As many Antech clients care for patients that require anticonvulsant therapy, the following summary addresses use of phenobarbital (Phb) and/or bromide (Br), and the laboratory monitoring of therapeutic drug levels.

Phb is the most commonly used anticonvulsant for controlling seizures in dogs, although side-effects may occur especially with long term use.

It is well known that Phb induces increased liver enzymes (SAP, ALT) in most dogs, but rarely does so in cats. Phb can also reduce serum albumin and cholesterol with chronic use, but overt hepatic failure (jaundice, cirrhosis, encephalopathy) is uncommon. The mechanism of hepatic failure is unclear, but is likely a dose- and duration-dependent toxicity. Reducing the dose of Phb will reduce abnormal liver enzyme and/or bile acid levels in most dogs. Bromide treatment may be required in those cases to maintain seizure control.

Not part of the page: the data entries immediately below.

-- ==== Sys2Proof/Machine/Steward.lean ====
section
/-! DEFINITION. The Grenhiund steward over cells (R261 to R273, R602), requested and periodic self-tests (R281, R282), the
generation (R283), and the steward's own restart (R263). -/
namespace Sys2Proof.Machine

/-! ### Spares of a flock (R104, R264, R269, R273) -/

/-- INDEX of a physical cell (R287). -/
def cellIndex (f c : Nat) : Nat := 16 * f + c
/-- AUX of a cell's entry: its head, 0 for an idle flock. -/
def cellAux (d : Dev) (f : Nat) : Nat := if flockHead d f < 8 then flockHead d f else 0

/-- The flock has no spare: SPARE and CELL_ID of page 8 read 15, and UNGUARDED sets. DEDUCED, log entry 66. -/
def loseSpare (f : Nat) (d : Dev) : Dev :=
  let d := setPostCell f 8 15 (d.setBit (Reg.FLOCK_STATUS f) 8)
  (((setShadow f 15 d).wr (Reg.CELL_GEN f 8) 0).setBit (Reg.FLOCK_IRQ f) 2).setBit Reg.ST_FLAGS 1

/-- Cell c becomes the flock's spare with stamp 0. -/
def gainSpare (f c : Nat) (d : Dev) : Dev :=
  ((setPostCell f 8 c d).clrBit (Reg.FLOCK_STATUS f) 8).wr (Reg.CELL_GEN f 8) 0

/-- A retired cell that has passed self-test becomes the flock's spare, with its log entry (R271). -/
def spareAgain (f c : Nat) (d : Dev) : Dev := faultLog 1 7 (cellIndex f c) 12 0 (cellAux d f) (gainSpare f c d)

/-- The cell of the spare post is used: a cell that has passed self-test meanwhile becomes the spare, or the flock has none (R266, R271). -/
def spendSpare (f : Nat) (d : Dev) : Dev :=
  match (d.flock f).ready with
  | c :: l => spareAgain f c (setShadow f 15 (d.updFlock f (fun x => { x with ready := l })))
  | [] => loseSpare f d

/-- RESULT of a repair: 1 when the flock is now unguarded. -/
def guardResult (d : Dev) (f : Nat) : Nat := if d.bit (Reg.FLOCK_STATUS f) 8 then 1 else 0

/-- A cell is retired and starts self-test; the instant of each retirement counts (R271). -/
def retireCell (f c : Nat) (d : Dev) : Dev :=
  d.updFlock f (fun x => { x with retiredAt := x.retiredAt ++ [(c, d.clk)], testing := insNat c x.testing })

/-- A post has no cell: POST_MAP and CELL_ID read 15, and its bit sets in NOCELL (R273, R602). -/
def dropPost (f p : Nat) (d : Dev) : Dev :=
  (setPostCell f p 15 d).setBit (Reg.NOCELL (f / 4)) (8 * (f % 4) + p)

/-- The post that a physical cell holds: 8 for the spare post. -/
def postOf (d : Dev) (f c : Nat) : Option Nat :=
  match (List.range 8).find? (fun p => postCell d f p == c) with
  | some p => some p
  | none => if spareCell d f = c && c ≠ 15 then some 8 else none

/-! ### Takeover (R264 to R266) -/

/-- Line m of R264: the first line whose compositor read begins at least 64 µs after now, never before the next line.
DEDUCED, log entry 60. -/
def rejoinLine (d : Dev) (h : Nat) : Nat × Nat :=
  let x := d.head h
  let m := modeOf d h
  let n := (((d.clk + 64000 - x.fsClk) * m.den + m.pn - 1) / m.pn + 16 + m.hTot - 1) / m.hTot
  if x.latched then (if n ≤ m.vTot then (x.seq + 1, 0) else (x.seq + 1, n - m.vTot))
  else if n < m.vAct then (x.seq, max n x.next)
  else if n ≤ m.vTot then (x.seq + 1, 0) else (x.seq + 1, n - m.vTot)

/-- The post's buffers are discarded and its stamp becomes 0. -/
def clearPost (f p : Nat) (d : Dev) : Dev :=
  let d := (d.wr (Reg.CELL_GEN f p) 0).clrBit (Reg.CELL_STATUS f p) 13
  d.updCell f p (fun c => { c with bufs := [], cache := [], low := c.low })

/-- Step 4: the spare has loaded the post's entry and the writes made meanwhile, and takes GLOBAL_GEN. DEDUCED, log entry 60. -/
def takeoverLoaded (f : Nat) (d : Dev) : Dev :=
  match (d.flock f).takeover with
  | some t =>
    if t.loaded then d
    else
      let m := rejoinLine d (flockHead d f)
      let fix (y : LayerSt) : LayerSt := { y with frame := m.1, next := m.2, lineColl := [] }
      let d := d.updCell f t.post (fun c => { c with bufs := [], cache := [], l0 := fix c.l0, l1 := fix c.l1 })
      let d := d.wr (Reg.CELL_GEN f 8) (d.rd Reg.GLOBAL_GEN)
      d.updFlock f (fun x => { x with takeover := some { t with loaded := true, from_ := m } })
  | none => d

/-- Step 2: the takeover of a post by the spare starts; the spare abandons its shadow or self-test. A spare that was shadowing
the post holds its entry already (R265). -/
def takeoverStart (f : Nat) (t : Takeover) (d : Dev) : Dev :=
  let shadowed := d.fld (Reg.FLOCK_STATUS f) 15 12 == t.post
  let sp := spareCell d f
  let d := d.updFlock f (fun x => { x with
    takeover := some t, testing := x.testing.erase sp, probing := false, handoff := none })
  let d := setShadow f 15 ((clearPost f t.post d).setBit (Reg.FLOCK_STATUS f) 9)
  if shadowed then takeoverLoaded f d else d

/-- The oldest waiting post is taken over when the flock has a spare and no takeover runs (R266). -/
def takeoverNext (f : Nat) (d : Dev) : Dev :=
  let x := d.flock f
  match x.waiting with
  | t :: l =>
    if x.takeover.isNone && spareCell d f ≠ 15 then takeoverStart f t (d.updFlock f (fun x => { x with waiting := l })) else d
  | [] => d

Phb treatment can alter thyroid and low-dose dexamethasone suppression (LDDS) tests. Phb is associated with decreased total serum T4 and Free T4, but normal T3 and normal or increased TSH concentrations. This may be due to such factors as the increased clearance of T4, increased biliary excretion of T4 as bile flow increases, and increased peripheral deiodination of T4 to T3. Thus, while Phb treatment may mimic hypo-thyroidism biochemically, the patient should not appear clinically hypothyroid, unless there is concomitant hypothyroidism.

Phb also enhances the clearance of dexame-thasone, which may lead to a false positive (escape from suppression) on LDDS testing. However, Phb does not affect the cortisol response to ACTH stimulation or endogenous ACTH concentrations. Therefore, when testing for Cushing’s disease in dogs, receiving Phb, the ACTH stimulation rather than LDDS test should be used. Dogs receiving mitotane (Lysodren®) as well as Phb may require higher loading and maintenance doses of mitotane as Phb increases its elimination.

In rare instances, blood dyscrasias can result from Phb use (eg. thrombocytopenia, neutropenia, anemia). The underlying mechanism is unknown although it could involve deranged folate metabolism (seen with Phb treatment in humans), drug-induced immune-mediated disease, or direct marrow toxicity.

Phb should be given BID (q. 12 hours) in most dogs, and is given or needed TID (q. 8 hours) much less commonly. The elimination half-life is much greater than 12 hours in most dogs, and so levels are well sustained throughout a 12 hour period.

It is commonly recommended to measure serum Phb concentrations at specific times, either just prior to the next dose (trough) or at 4 to 8 hours after dosing (peak). However, recent data indicate that once steady state concentrations have been reached (2 to 3 weeks after beginning treatment or after a dosage alteration), peak and trough Phb concentrations are not significantly different. Thus, in most dogs, only a single sample is required for Phb therapeutic drug monitoring and the timing of sample collection in relationship to dosing has little effect on clinical decisions.

Serum separator gel tubes (SST) should not be used for Phb measurements or for any therapeutic drug monitoring, as the drug absorbs to the gel giving falsely low serum drug concentrations.

The therapeutic range for serum Phb concentrations is 15-45 ug/mL. A recent rise in Phb level without an increase in dose may signal the onset of liver failure, and should be followed up with bile acids testing.

For dogs receiving KBr and Phb, less Phb may be required to control seizures and 20% or more of dogs started on KBr can be taken off Phb altogether.